On the other hand, Cert-Manager automates the management and issuance of SSL/TLS certificates for applications running within a Kubernetes cluster.
For enhanced security, I'll use a Managed Identity with federated credentials, which requires using the Workload Identity feature on my AKS cluster.
This setup comes with a couple of compelling benefits... 🏆
Why you want to automate DNS and certificate management
- End-to-end Automation: Combining ExternalDNS and Cert-Manager provides end-to-end automation for exposing services securely over the internet. Cert-Manager handles the issuance and renewal of SSL/TLS certificates, while ExternalDNS manages DNS records, ensuring that the services are secure and reachable.
- Reducing the risk of certificate expiration: Cert-Manager supports the great ACME protocol. Combined with a Certificate Authority like Let's Encrypt, it streamlines obtaining and renewing SSL/TLS certificates. This eliminates the risk of expired certificates!

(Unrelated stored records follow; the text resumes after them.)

-- ==== Sys2Proof/Machine/Transport.lean ====
section
/-! DEFINITION. The transports: the console, the I3C command pipes and the shelf-bus tunnels, and how the lines they bring are run
(R279-R286, R300-R304). -/

namespace Sys2Proof.Machine

/-! ## Running a line -/

/-- The verb that a command is, and whether the recovery set has it (R80). Commands that are no lines have none. -/
def verbOf (i : Instr) : Option (Bool × Verb) :=
  match i with
  | .status k => some (true, statusVerb k)
  | .park k => some (false, parkVerb k)
  | .parkCancel k => some (false, parkCancelVerb k)
  | .parkSet k wait => some (false, parkSetVerb k wait)
  | .restore k => some (false, restoreVerb k)
  | .restoreCancel k => some (false, restoreCancelVerb k)
  | .restoreDiscard k => some (false, restoreDiscardVerb k)
  | .restoreReport k tenant start => some (false, restoreReportVerb k tenant start)
  | .settleStart k => some (false, settleStartVerb k)
  | .settleStop k => some (false, settleStopVerb k)
  | .settleSet k startFree stopFree startLayers stopLayers => some (false, settleSetVerb k startFree stopFree startLayers stopLayers)
  | .tenantRangeAdd k t r => some (false, rangeVerb k t r true)
  | .tenantRangeDel k t r => some (false, rangeVerb k t r false)
  | .tenantRangeList k start => some (false, tenantRangeListVerb k start)
  | .tenantCommit k => some (false, tenantCommitVerb k)
  | .tenantDiscard k => some (false, tenantDiscardVerb k)
  | .tenantSet k t cls policy => some (false, tenantSetVerb k t cls policy)
  | .tenantEnable k t => some (false, tenantEnableVerb k t)
  | .tenantDisable k t => some (false, tenantDisableVerb k t)
  | .tenantShow k t => some (false, tenantShowVerb k t)
  | .keyOwner k plain blob => some (false, keyOwnerVerb k plain blob)
  | .keyLoad k t blob => some (false, keyLoadVerb k t blob)
  | .keyGen k t => some (false, keyGenVerb k t)
  | .keyErase k t => some (false, keyEraseVerb k t)
  | .keyShow k t => some (false, keyShowVerb k t)
  | .map k => some (false, mapVerb k)
  | .mapGeometry k word => some (false, mapGeometryVerb k word)
  | .mapGranule k size => some (false, mapGranuleVerb k size)
  | .mapCoord k sub rank bg ba row => some (false, mapCoordVerb k sub rank bg ba row)
  | .mapCoordGidx k gidx => some (false, mapCoordGidxVerb k gidx)
  | .mapProfile k off data => some (false, mapProfileVerb k off data)
  | .mapProfileCommit k => some (false, mapProfileCommitVerb k)
  | .mapProvision k => some (false, mapProvisionVerb k)
  | .bat k => some (false, batVerb k)
  | .batSet k keys => some (false, batSetVerb k keys)
  | .batClear k => some (false, batClearVerb k)
  | .batRest k => some (false, batRestVerb k)
  | .batOcvload k chem off data => some (false, batOcvloadVerb k chem off data)
  | .batOcvloadCommit k chem => some (false, batOcvloadCommitVerb k chem)
  | .batTable k cell => some (false, batTableVerb k cell)
  | .bus k => some (false, busVerb k)
  | .busFilter k n mtch mask fmt en => some (false, busFilterVerb k n mtch mask fmt en)
  | .busRecover k => some (false, busRecoverVerb k)
  | .busRedetect k => some (false, busRedetectVerb k)
  | .busFlush k => some (false, busFlushVerb k)
  | .busSet k holdoff count beacon => some (false, busSetVerb k holdoff count beacon)
  | .warp k => some (false, warpVerb k)
  | .warpSet k interval delay restmax => some (false, warpSetVerb k interval delay restmax)
  | .warpTable k n mask smax stagger send target => some (false, warpTableVerb k n mask smax stagger send target)
  | .warpTableActive k n => some (false, warpTableActiveVerb k n)
  | .stakeSet k i action relative trigger arg send target => some (false, stakeSetVerb k i action relative trigger arg send target)
  | .stakeCancel k i send => some (false, stakeCancelVerb k i send)
  | .stakeShow k i => some (false, stakeShowVerb k i)
  | .log k => some (true, logVerb k)
  | .logRead k start count => some (true, logReadVerb k start count)
  | .logPrev k start count => some (true, logPrevVerb k start count)
  | .logClear k => some (true, logClearVerb k)
  | .logFreeze k => some (true, logFreezeVerb k)
  | .logThaw k => some (true, logThawVerb k)
  | .logMark k code => some (true, logMarkVerb k code)
  | .flash k => some (false, flashVerb k)
  | .flashOpt k => some (false, flashOptVerb k)
  | .flashOptSet k keys => some (false, flashOptSetVerb k keys)
  | .flashUnlock k pwd => some (false, flashUnlockVerb k pwd)
  | .flashLock k => some (false, flashLockVerb k)
  | .flashProtect k first last state => some (false, flashProtectVerb k first last state)
  | .flashPassword k pwd => some (false, flashPasswordVerb k pwd)
  | .flashScrub k region => some (false, flashScrubVerb k region)
  | .fw k => some (true, fwVerb k)
  | .fwMissing k start => some (true, fwMissingVerb k start)
  | .fwPutHdr k off data => some (true, fwPutHdrVerb k off data)
  | .fwPut k idx off data => some (true, fwPutVerb k idx off data)
  | .fwActivate k => some (true, fwActivateVerb k)
  | .fwAbort k => some (false, fwAbortVerb k)
  | .domain k => some (false, domainVerb k)
  | .domainEnable k d => some (false, domainEnableVerb k d)
  | .domainDisable k d => some (false, domainDisableVerb k d)
  | .domainDisableForce k d => some (false, domainDisableForceVerb k d)
  | .domainSet k drain => some (false, domainSetVerb k drain)
  | .resetWarm k => some (true, resetWarmVerb k)
  | .resetMgmt k => some (true, resetMgmtVerb k)
  | .diagLanes k => some (false, diagLanesVerb k)
  | .diagNand k die => some (false, diagNandVerb k die)
  | .diagTemp k => some (false, diagTempVerb k)
  | .diagSelftest k => some (false, diagSelftestVerb k)
  | .auth k level => some (true, authPlainVerb k level)
  | .authMac k level mac => some (true, authMacVerb k level mac)
  | .authLower k level => some (true, authPlainVerb k level)
  | .authSecretWrap k level blob => some (true, authSecretWrapVerb k level blob)
  | .authSecretPlain k level blob => some (true, authSecretPlainVerb k level blob)
  | .session k => some (false, sessionVerb k)
  | .sessionList k => some (false, sessionListVerb k)
  | .sessionSetEcho k on => some (false, sessionSetEchoVerb k on)
  | .sessionSetNotify k on => some (false, sessionSetNotifyVerb k on)
  | .sessionSetIdle k limit => some (false, sessionSetIdleVerb k limit)
  | .sessionEnd k => some (false, sessionEndVerb k)
  | _ => none

/-- What a line held by a session does when its turn comes. -/
def lineVerb (l : QLine) : Verb := fun s =>
  match l with
  | .bad c => err s c
  | .cmd i =>
    match verbOf i with
    | some (inRecovery, f) => if recovering s && !inRecovery then err s 501 else f s
    | none => err s 100

/-- A complete line reaches its session. Its mark, if it has one, answers it. -/
def submit (s : State) (k : Sess) (lseq : Byte) (text : List Byte) (mark : Option Nat) : State :=
  match mark with
  | some c => onLineSeq s k lseq (.bad c) (lineVerb (.bad c))
  | none =>
    match parseLine k text with
    | .empty => s
    | .bad c => onLineSeq s k lseq (.bad c) (lineVerb (.bad c))
    | .cmd i => onLineSeq s k lseq (.cmd i) (lineVerb (.cmd i))

/-- The next waiting line of a session that is free to execute (R283, R300). -/
def runQueued (s : State) (k : Sess) : State :=
  match (getSes s k).queue with
  | [] => s
  | e :: rest => if stalled s k then s else runLine (setSes s k (fun q => { q with queue := rest })) k e.lseq (lineVerb e.line)

/-! ## Characters (R281, R283, R286) -/

/-- A byte ends a line. -/
def endsLine (b : Byte) : Bool := b = 0x0D || b = 0x0A

/-- Mark the present line; a line that is too long stays so. -/
def markLine (s : State) (k : Sess) (code : Nat) : State :=
  setSes s k (fun q => { q with lineErr := if q.lineErr = some 102 then some 102 else some code })

/-- The present line is too long: what it has goes, and what comes up to its end. -/
def markLong (s : State) (k : Sess) : State := setSes s k (fun q => { q with line := [], lineErr := some 102 })

/-- One byte of a stream of lines. The LF of a CR LF ends an empty line, which has no response. -/
def feedByte (s : State) (k : Sess) (b : Byte) : State :=
  let q := getSes s k
  if endsLine b then submit (setSes s k (fun q => { q with line := [], lineErr := none })) k (nextLseq q.curLseq) q.line q.lineErr
  else if q.lineErr = some 102 then s
  else if 512 ≤ q.line.length then markLong s k
  else setSes s k (fun q => { q with line := q.line ++ [b] })

/-- The two characters that delete (R281). -/
def deletes (b : Byte) : Bool := b = 0x08 || b = 0x7F

/-- CONSOLE_CHARACTER (R281, R304): `damaged` is a framing or parity error. Echo sends the character back. -/
def execConsoleCharacter (ch : Byte) (damaged : Bool) (s : State) : Out :=
  .next (
    let q := getSes s 0
    if !q.isOpen then s
    else if damaged then logEv (markLine s 0 107) 2 .lineDamaged 0
    else
      let s := if q.echo then consolePut s [ch] else s
      if q.echo && deletes ch then setSes s 0 (fun q => { q with line := q.line.dropLast }) else feedByte s 0 ch)

/-! ## Pipes (R282, R283) -/

def pipeOf (s6 : Bool) : Sess := if s6 then 6 else 5

/-- PIPE_STAT (R282). -/
def pipeStat (s : State) (k : Sess) : Word :=
  let q := getSes s k
  BitVec.ofNat 32 (flagBit q.ovf 25 + flagBit q.busy.isSome 24 + (1024 - q.line.length) * 2 ^ 13 + min 4096 q.out.length)

/-- PIPE_IN_WRITE (R283): the bytes that the 1024-byte buffer does not take are gone, OVF stands, and the line they belonged to is
answered 102. -/
def execPipeInWrite (s6 : Bool) (bytes : List Byte) (s : State) : Out :=
  .next (
    let k := pipeOf s6
    let q := getSes s k
    if !targetAnswers s ∨ !q.isOpen then s
    else
      let room := 1024 - q.line.length
      let t := (bytes.take room).foldl (fun s b => feedByte s k b) s
      if room < bytes.length then markLong (setSes t k (fun q => { q with ovf := true })) k else t)

/-- PIPE_OUT_READ (R282, R283): bytes of the output buffer, then 0x00. -/
def execPipeOutRead (s6 : Bool) (count : Nat) (s : State) : Out :=
  .next (
    let k := pipeOf s6
    if !targetAnswers s then s
    else
      let l := (getSes s k).out.take count
      setReply (setSes s k (fun q => { q with out := q.out.drop count })) (l ++ List.replicate (count - l.length) 0))

/-- PIPE_CTRL.FLUSH (R282). -/
def execPipeCtrlFlush (s6 : Bool) (s : State) : Out := .next (if targetAnswers s then flushPipe s (pipeOf s6) else s)

/-- PIPE_CTRL.OVF_CLR (R282). -/
def execPipeCtrlOvfClr (s6 : Bool) (s : State) : Out :=
  .next (if targetAnswers s then setSes s (pipeOf s6) (fun q => { q with ovf := false }) else s)

/-! ## Tunnels (R284, R285) -/

def tunnels : List Sess := [1, 2, 3, 4]

/-- The session that a node is bound to. -/
def boundTo (s : State) (src : NodeId) : Option Sess :=
  tunnels.find? (fun k => (getSes s k).isOpen && (getSes s k).node = some src)

/-- A REQUEST that the layout allows: LEN within 512 and within the payload, LSEQ not 255, the reserved byte 0. R285 says only what a
valid REQUEST leads to; that any other is dropped without a response is the model's own choice (DESIGN CHOICE, assumption log entry
51). -/
def requestOk (p : List Byte) : Bool :=
  4 ≤ p.length && leAt p 0 2 ≤ 512 && 4 + leAt p 0 2 ≤ p.length && leAt p 2 1 ≠ 255 && leAt p 3 1 = 0

/-- The line is in the session already: executing or queued. -/
def lineHeld (q : Ses) (lseq : Byte) : Bool := (q.busy.isSome && q.curLseq = lseq) || q.queue.any (fun e => e.lseq = lseq)

/-- A REQUEST in its bound session: the LSEQ of the last line has its response again, any other LSEQ is a line. The text ends at its
first CR or LF. -/
def tunnelLine (s : State) (k : Sess) (src : NodeId) (p : List Byte) : State :=
  let q := getSes s k
  let lseq : Byte := p.getD 2 0
  if lineHeld q lseq then s
  else if q.lastLseq = some lseq then tunnelSend s src q.lastResp
  else submit s k lseq ((bytesAt p 4 (leAt p 0 2)).takeWhile (fun b => !endsLine b)) none

/-- A free session binds to the node (R285). -/
def bindTunnel (s : State) (k : Sess) (src : NodeId) : State := setSes s k (fun _ => { Ses.opened k with node := some src })

/-- TUNNEL_REQUEST (R284, R285). The recovery set has no tunnels (R279). A REQUEST with the reserved LSEQ 255, a reserved byte other than
0 or a LEN above 512 is dropped without a response: the spec leaves it open and the model chose so (DESIGN CHOICE, assumption log
entry 51). -/
def execTunnelRequest (src : NodeId) (payload : List Byte) (s : State) : Out :=
  .next (
    if !(s.mg.running && isOn s 5 && onBus s) || recovering s || !requestOk payload then s
    else
      match boundTo s src with
      | some k => tunnelLine s k src payload
      | none =>
        match tunnels.find? (fun k => !(getSes s k).isOpen) with
        | some k => tunnelLine (bindTunnel s k src) k src payload
        | none => tunnelSend s src (tunnelPayload (payload.getD 2 0) false (ERR 408).bytes))

end Sys2Proof.Machine
end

- Self-Service Capabilities: Developers can use annotations on Ingress resources to define DNS and certificate requirements for their services. This empowers development teams to manage their service configurations within established policies, reducing the burden on central IT or operations teams.
- Logging and Auditing: Both tools provide logging and auditing capabilities, making monitoring and tracking changes to DNS records and certificates easier. This is valuable for compliance, troubleshooting, and security purposes.

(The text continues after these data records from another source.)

/-- While the window answers: WIN_EN is written; clearing it aborts PENDING bridge mailboxes; Q1_FLUSH empties every entry that is not locked; writing ones to BW_IRQ clears those bits; a release frees one Q1 entry; Q1OVF reads 0 after its write. A read of an entry's first word returns it and locks the entry, a read of word 19 frees it. A request of a bridge mailbox at rest under WIN_EN makes it PENDING, or REFUSED by the rule of R240, and a cancel of a PENDING one makes it CANCELLED. A write of a mailbox identifier changes that word only. Window offsets that R247 reserves take nothing. (R238, R240, R241, R246, R247, R248, R250, R251, R252, R254, R255, R257) -/
def Obligations.BridgeWindow : Prop :=
  (∀ s : State, windowOn s = true →
    exec (.bwCtrlWinEn true) s = .next { s with shb := { s.shb with winEn := true } }) ∧
  (∀ s : State, windowOn s = true → s.shb.winEn = true → Completes (.bwCtrlWinEn false) s fun t =>
    t.shb.winEn = false ∧ (∀ n : Fin 16, 8 ≤ n.val → (s.shb.mbox[n.val]).status = .pending → (t.shb.mbox[n.val]).status = .aborted) ∧
    (∀ n : Fin 16, n.val < 8 → t.shb.mbox[n.val] = s.shb.mbox[n.val]) ∧ t.shb.q1 = s.shb.q1 ∧ t = { s with shb := t.shb, i3c := t.i3c }) ∧
  (∀ s : State, windowOn s = true → Completes .bwCtrlQ1Flush s fun t =>
    (∀ n : Fin 64, t.shb.q1[n.val] = (s.shb.q1[n.val]).filter (fun e => e.locked)) ∧ t = { s with shb := { s.shb with q1 := t.shb.q1 } }) ∧
  (∀ (m : Word) (s : State), windowOn s = true → exec (.bwIrqClear m) s = .next { s with shb := { s.shb with irq := s.shb.irq &&& ~~~m } }) ∧
  (∀ (i : BitVec 6) (s : State), windowOn s = true → Completes (.bwRelease i) s fun t =>
    (∀ n : Fin 64, t.shb.q1[n.val] = if n.val = i.toNat then none else s.shb.q1[n.val]) ∧ t = { s with shb := { s.shb with q1 := t.shb.q1 } }) ∧
  (∀ s : State, windowOn s = true → exec .bwQ1ovfClear s = .next { s with shb := { s.shb with q1ovf := 0 } }) ∧
  (∀ (i : Fin 64) (e : Q1Entry) (s : State), windowOn s = true → s.shb.q1[i.val] = some e →
    Completes (.q1EntryRead (BitVec.ofNat 6 i.val) 0) s (fun t => t.i3c.reply = leBytes 4 e.frame.id.toNat ∧
      t.shb.q1[i.val] = some { e with locked := true } ∧ t = { s with shb := { s.shb with q1 := t.shb.q1 }, i3c := t.i3c }) ∧
    Completes (.q1EntryRead (BitVec.ofNat 6 i.val) 19) s (fun t => t.i3c.reply = leBytes 4 (leAt e.frame.data 60 4) ∧
      t.shb.q1[i.val] = none)) ∧
  (∀ (m : Fin 8) (w : Word) (s : State), windowOn s = true → s.shb.winEn = true → (s.shb.mbox[8 + m.val]).status.isFinal = true →
    w.getLsbD 9 = false → Completes (.txctlRequest m w) s fun t =>
      (t.shb.mbox[8 + m.val]).status = (if mboxRefused s.shb (8 + m.val) (s.shb.mbox[8 + m.val]).id (w.getLsbD 6) (w.getLsbD 5) = true then .refused else .pending) ∧
      (t.shb.mbox[8 + m.val]).dlc = w.extractLsb' 0 4 ∧ (t.shb.mbox[8 + m.val]).attempts = (w.extractLsb' 20 4).toNat ∧
      t = { s with shb := t.shb, i3c := t.i3c }) ∧
  (∀ (m : Fin 8) (s : State), windowOn s = true → (s.shb.mbox[8 + m.val]).status = .pending → Completes (.txctlCancel m) s fun t =>
    (t.shb.mbox[8 + m.val]).status = .cancelled ∧ (∀ n : Fin 16, n.val ≠ 8 + m.val → t.shb.mbox[n.val] = s.shb.mbox[n.val]) ∧
    t = { s with shb := t.shb, i3c := t.i3c }) ∧
  (∀ (m : Fin 8) (w : Word) (s : State), windowOn s = true → (s.shb.mbox[8 + m.val]).status.isFinal = true →
    Completes (.bridgeRegisterWrite (0x400 + 0x80 * m.val) w) s fun t =>
      t.shb.mbox[8 + m.val] = { s.shb.mbox[8 + m.val] with id := w.extractLsb' 0 29 } ∧
      (∀ n : Fin 16, n.val ≠ 8 + m.val → t.shb.mbox[n.val] = s.shb.mbox[n.val]) ∧ t = { s with shb := { s.shb with mbox := t.shb.mbox } }) ∧
  (∀ (w : Word) (s : State), windowOn s = true → ∀ o ∈ [0x1C, 0x38, 0x3C, 0x40, 0x7C, 0x200, 0xFFC], exec (.bridgeRegisterWrite o w) s = .next s)

/-- While VSB is present: an unaddressed target answers ENTDAA with its provisional ID, BCR 0x06 and DCR 0x00 and takes the address it wins; SETNEWDA changes the address; RSTDAA clears it and draws a new instance value; GETPID, GETBCR and GETDCR return the ID and the two bytes; GETSTATUS returns the hold-state byte first; an HSDA mismatch clears the address, draws a new instance value and logs an event. The second byte of GETSTATUS is a free value (log entry 4). (R36, R246, R408, R409) -/
def Obligations.I3cCommonCommandCodes : Prop :=
  (∀ (a : BitVec 7) (s : State), s.pins.vsb = true → s.i3c.dyn = none → Completes (.entdaa a true) s fun t =>
    t.i3c.dyn = some a ∧ t.i3c.hotJoin = false ∧ t = { s with i3c := t.i3c } ∧
    t.i3c.reply = beBytes 6 (0x2B4 * 2 ^ 33 + 0x0960 * 2 ^ 16 + s.i3c.instance_.toNat) ++ [0x06, 0x00]) ∧
  (∀ (a b : BitVec 7) (s : State), s.pins.vsb = true → s.i3c.dyn = some b →
    exec (.setnewda a) s = .next { s with i3c := { s.i3c with dyn := some a } }) ∧
  (∀ s : State, s.pins.vsb = true → Completes .rstdaa s fun t =>
    t.i3c = { s.i3c with dyn := none, instance_ := t.i3c.instance_ } ∧ t = { s with i3c := t.i3c, free := s.free + 1 }) ∧
  (∀ (b : BitVec 7) (s : State), s.pins.vsb = true → s.i3c.dyn = some b →
    exec .getpid s = .next { s with i3c := { s.i3c with reply := beBytes 6 (0x2B4 * 2 ^ 33 + 0x0960 * 2 ^ 16 + s.i3c.instance_.toNat) } } ∧
    exec .getbcr s = .next { s with i3c := { s.i3c with reply := [0x06] } } ∧
    exec .getdcr s = .next { s with i3c := { s.i3c with reply := [0x00] } } ∧
    Completes .getstatus s fun t => t.i3c.reply.head? = some (holdByte s) ∧ t.i3c.reply.length = 2 ∧ t.i3c.dyn = some b ∧
      t = { s with i3c := t.i3c, free := s.free + 1 }) ∧
  (∀ (h : Bool) (s : State), s.pins.vsb = true → Completes (.hsdaMismatch h) s fun t =>
    t.i3c.dyn = none ∧ t.i3c.hotJoin = h ∧ t.i3c.reply = [] ∧ t.aon = s.aon ∧ t.nand = s.nand ∧ t.mg = s.mg ∧ t.shb = s.shb)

By combining Cert-Manager and ExternalDNS, we create a robust and automated solution that ensures our Ingress resources are secured with up-to-date certificates and that DNS records are always synchronized with the underlying services.
This approach greatly simplifies the operation of an Azure Kubernetes Cluster and helps accelerate the development cycle of developers using the Azure Kubernetes Service. 🚀
High-Level Steps ✍🏼
These are the high-level steps. I assume you already have an AKS cluster and Azure DNS Zone deployed. Also, I assume you have a running NGINX Ingress Controller setup.
- Enable Azure AD Workload Identities on AKS Cluster.
- Create and configure a Managed Identity and assign the required privileges.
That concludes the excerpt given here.